** Information shown **

-- ==== Sys2Proof/Tests/Slice0.lean ====
section
/-! SUPPORT. The model's own tests: ill-formed terms that WellFormed refuses, words of the spec's examples decoded, single
steps, and for every statement with hypotheses a state that meets them. -/

set_option Elab.async false
set_option maxRecDepth 100000
set_option exponentiation.threshold 4096

namespace Sys2Proof.Tests

open Sys2Proof.Machine

/-! ### WellFormed: a term that each check refuses (R298) -/

theorem test_wf_scope : ([Instr.fence 5, .flagrel 1 2 5, .flagacq 1 2 6, .signal 1 2 7, .bcpost 1 2 5, .bcarrive 1 2 5,
    .bcwait 1 2 5, .vfence 3 5, .vwait 8 17 5].all fun i => !i.wf) = true := by decide

theorem test_wf_predicate : ([Instr.vcmpeq 100 1 2 0, .vcmpne 96 1 2 0, .vcmplt 96 1 2 0, .vcmple 127 1 2 0, .pand 96 1 2 0,
    .por 1 96 2 0, .pxor 1 2 96 0, .pandn 1 2 96 0, .pnot 1 96 0, .pfirst 1 96 0, .pcount 1 96 0, .mbind 1 96, .wform 96 0,
    .vsegsum 1 2 96 0, .vsegmax 1 2 96 0, .vscan 1 2 96 0, .vscanx 1 2 96 0].all fun i => !i.wf) = true := by decide

theorem test_wf_mask_number : ([Instr.mbind 0 4, .mbind 4 4].all fun i => !i.wf) = true := by decide

theorem test_wf_register_span : ([Instr.sfrpop 125, .stron 8 126 2, .xfer 18 16 127, .xferv 8 16 127, .xfervs 8 17 127,
    .xferq 18 16 125, .xwait 127 1, .xpoll 127 1, .xtier 16 127, .mlds 126 0 0, .mdrain 0 127 0 16, .vchain 126 0 4 0,
    .vchainf 126, .msoft 0 127 1 64].all fun i => !i.wf) = true := by decide

theorem test_wf_rows : ([Instr.mlds 96 1 0, .mma 1 126 0 4, .mma 1 8 15 32, .mldacc 0 126 0 4, .mmova 1 16 15 32,
    .mdrain 0 16 15 32, .mdrainx 0 8 15 32, .mlds 0 2 4].all fun i => !i.wf) = true := by decide

theorem test_wf_matrix : ([Instr.mzero 2 2, .msoft 1 20 1 64, .msoft 0 20 8 64, .msoft 0 20 1 65, .msoft 0 20 1 0, .mlu 0 2 97,
    .mchol 0 0, .mqr 1 3 97, .mtrsml 0 1 97 0, .mtrsml 0 0 4 0, .mtrsmu 0 8 4 0].all fun i => !i.wf) = true := by decide

theorem test_wf_numbers : ([Instr.stron 8 16 8, .stroff 8, .xwait 16 4, .xpoll 16 4, .barwait 0, .vidxx 1 0 0 0,
    .vldseg 8 16 0 7].all fun i => !i.wf) = true := by decide

/-! ### Decoding: the words of the spec's examples, family by family -/

/-- Each word decodes to the instruction beside it. -/
def decodesAll (l : List (Nat × Instr)) : Bool := l.all fun p => decide (decode p.1 = some p.2)

theorem test_decode_upper_jumps : decodesAll [(0x01234804, .lui 16 0x1234), (0xFFFFC88B, .pchi 17 (BitVec.ofInt 20 (-1))),
    (0xFFFFC00E, .jal 0 (BitVec.ofInt 20 (-2))), (0x0000401E, .jalr 0 1 0), (0x020140BF, .bltn 5 16 3)] = true := by decide

theorem test_decode_scalar_alu : decodesAll [(0x0FE44813, .andi 16 17 255), (0x0044081C, .shli 16 16 4),
    (0x12444850, .sub 16 17 18), (0x42444851, .divn 16 17 18)] = true := by decide

theorem test_decode_scalar_memory : decodesAll [(0xFFC4092C, .ldwn 18 16 (BitVec.ofInt 12 (-4))), (0x02208232, .stw 17 2 8),
    (0x12444854, .amoadd 16 17 18)] = true := by decide

theorem test_decode_state_registers : decodesAll [(0x05000842, .srd 16 0x50), (0x00014045, .swr 5 1), (0x02000046, .winb 0 32),
    (0x00C402D2, .setvl 5 16 6)] = true := by decide

/-- ICLOCK at the major of the map, 0x48 (the example of R327 prints 0x08, see NOTES.md). -/
theorem test_decode_system : decodesAll [(0x00000053, .ecall), (0x10000053, .trapret), (0x200A8053, .brk 42), (0x30014853, .wfe 16 5),
    (0x40600053, .fence 3), (0x50000053, .drainst), (0x60001253, .sfrpop 36), (0x70000053, .icunlock), (0x80000053, .exit),
    (0x90000053, .yield), (0x008402C8, .iclock 5 16 8)] = true := by decide

theorem test_decode_vector_arithmetic : decodesAll [(0xC0608360, .vmulh 6 2 3 0), (0xC0A040E2, .vandn 1 1 5 0),
    (0x81628563, .vshra 10 10 11 0), (0x01820866, .vfma 16 8 12 0), (0xC0010267, .vfexp 4 4 0)] = true := by decide

theorem test_decode_predicates : decodesAll [(0x804001E8, .vcmplt 3 0 2 0), (0xC04001E8, .vcmple 3 0 2 0), (0x00404269, .pand 4 1 2 0),
    (0x000102EA, .pnot 5 4 0), (0x4001086A, .pfirst 16 4 0), (0x8001086A, .pcount 16 4 0), (0xC00100EA, .mbind 1 4)] = true := by
  decide

theorem test_decode_reductions : decodesAll [(0x4202086B, .vredmin 16 8 16 0), (0xC202086B, .vfredsum 16 8 16 0),
    (0xC000086E, .vamax 16 0 0), (0x00400372, .vsegsum 6 0 2 0), (0xC04003F2, .vscanx 7 0 2 0)] = true := by decide

theorem test_decode_moves : decodesAll [(0x40A0016C, .vslidedn 2 0 5 0), (0x8100026C, .vpermv 4 0 8 0), (0xD000036C, .vcompress 6 0 1),
    (0x0000016D, .vmv 2 0 0), (0x400441ED, .vsplat 3 17 0), (0x80C0C86D, .vextr 16 3 6 0), (0xC0C441ED, .vins 3 17 6 0),
    (0x00200071, .vidx 0 0 1 0)] = true := by decide

theorem test_decode_conversions : decodesAll [(0x0000026E, .vcvt 4 0 0), (0x40A0046E, .vquant 8 0 5 0), (0x80A2016E, .vdequant 2 8 5 0),
    (0x00A0026F, .venc 4 0 5), (0x400102EF, .vdec 5 4), (0x8001086F, .vencinfo 16 4), (0xC001036F, .vrunend 6 4)] = true := by decide

theorem test_decode_lists : decodesAll [(0x00800470, .vmergeidx 8 0 4 0), (0x40800470, .vsortkv 8 0 4 0), (0x80200170, .vhash 2 0 1 0),
    (0xC2200470, .vtopk 8 0 17 0)] = true := by decide

theorem test_decode_vector_loads : decodesAll [(0x00040074, .vld 0 16 0), (0x40A400F4, .vlds 1 16 5 0), (0x81040174, .vldx 2 16 8 0),
    (0x00040075, .vldff 0 16 0), (0x40A400F5, .vldsff 1 16 5 0), (0x81040175, .vldxff 2 16 8 0), (0xC10001F4, .vgl 3 0 8 0),
    (0xC1040175, .ngather 2 16 8 0), (0x1004047C, .vldseg 8 16 0 1)] = true := by decide

theorem test_decode_vector_stores : decodesAll [(0x00044276, .vst 4 17 0), (0x40A44276, .vsts 4 17 5 0), (0x81044276, .vstx 4 17 8 0),
    (0xC1000276, .vsc 4 0 8 0), (0x01048277, .vstxr 4 18 8 0), (0x01040278, .vamoadd 4 16 8 0), (0x81040279, .vamofmax 4 16 8 0),
    (0xC1040279, .vamocas 4 16 8 0)] = true := by decide

theorem test_decode_tokens : decodesAll [(0x0220047A, .vtrans 8 0 17 0), (0x4220047A, .vtransff 8 0 17 0), (0x8104007A, .vpref 16 8 0),
    (0x10800473, .vchain 8 0 4 1), (0x40000473, .vchainf 8)] = true := by decide

theorem test_decode_synchronisation : decodesAll [(0x0060C07B, .vfence 3 3), (0x4060007B, .barwait 3), (0x822201FB, .vwait 8 17 3),
    (0x006408D5, .flagrel 17 16 3), (0x106408D5, .flagacq 17 16 3), (0x202402D5, .signal 5 16 1), (0x306408D5, .bcpost 17 16 3),
    (0x406408D5, .bcarrive 17 16 3), (0x506408D5, .bcwait 17 16 3), (0x624408D5, .handoff 17 16 18)] = true := by decide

** Aim of the task **
Scan the listing above for the line that has "theorem test_decode_predicates : decodesAll", then copy exactly from that line through the line that has "(0x00040075, .vldff 0".

** Written answer **
theorem test_decode_predicates : decodesAll [(0x804001E8, .vcmplt 3 0 2 0), (0xC04001E8, .vcmple 3 0 2 0), (0x00404269, .pand 4 1 2 0),
    (0x000102EA, .pnot 5 4 0), (0x4001086A, .pfirst 16 4 0), (0x8001086A, .pcount 16 4 0), (0xC00100EA, .mbind 1 4)] = true := by
  decide

theorem test_decode_reductions : decodesAll [(0x4202086B, .vredmin 16 8 16 0), (0xC202086B, .vfredsum 16 8 16 0),
    (0xC000086E, .vamax 16 0 0), (0x00400372, .vsegsum 6 0 2 0), (0xC04003F2, .vscanx 7 0 2 0)] = true := by decide

theorem test_decode_moves : decodesAll [(0x40A0016C, .vslidedn 2 0 5 0), (0x8100026C, .vpermv 4 0 8 0), (0xD000036C, .vcompress 6 0 1),
    (0x0000016D, .vmv 2 0 0), (0x400441ED, .vsplat 3 17 0), (0x80C0C86D, .vextr 16 3 6 0), (0xC0C441ED, .vins 3 17 6 0),
    (0x00200071, .vidx 0 0 1 0)] = true := by decide

theorem test_decode_conversions : decodesAll [(0x0000026E, .vcvt 4 0 0), (0x40A0046E, .vquant 8 0 5 0), (0x80A2016E, .vdequant 2 8 5 0),
    (0x00A0026F, .venc 4 0 5), (0x400102EF, .vdec 5 4), (0x8001086F, .vencinfo 16 4), (0xC001036F, .vrunend 6 4)] = true := by decide

theorem test_decode_lists : decodesAll [(0x00800470, .vmergeidx 8 0 4 0), (0x40800470, .vsortkv 8 0 4 0), (0x80200170, .vhash 2 0 1 0),
    (0xC2200470, .vtopk 8 0 17 0)] = true := by decide

theorem test_decode_vector_loads : decodesAll [(0x00040074, .vld 0 16 0), (0x40A400F4, .vlds 1 16 5 0), (0x81040174, .vldx 2 16 8 0),
    (0x00040075, .vldff 0 16 0), (0x40A400F5, .vldsff 1 16 5 0), (0x81040175, .vldxff 2 16 8 0), (0xC10001F4, .vgl 3 0 8 0),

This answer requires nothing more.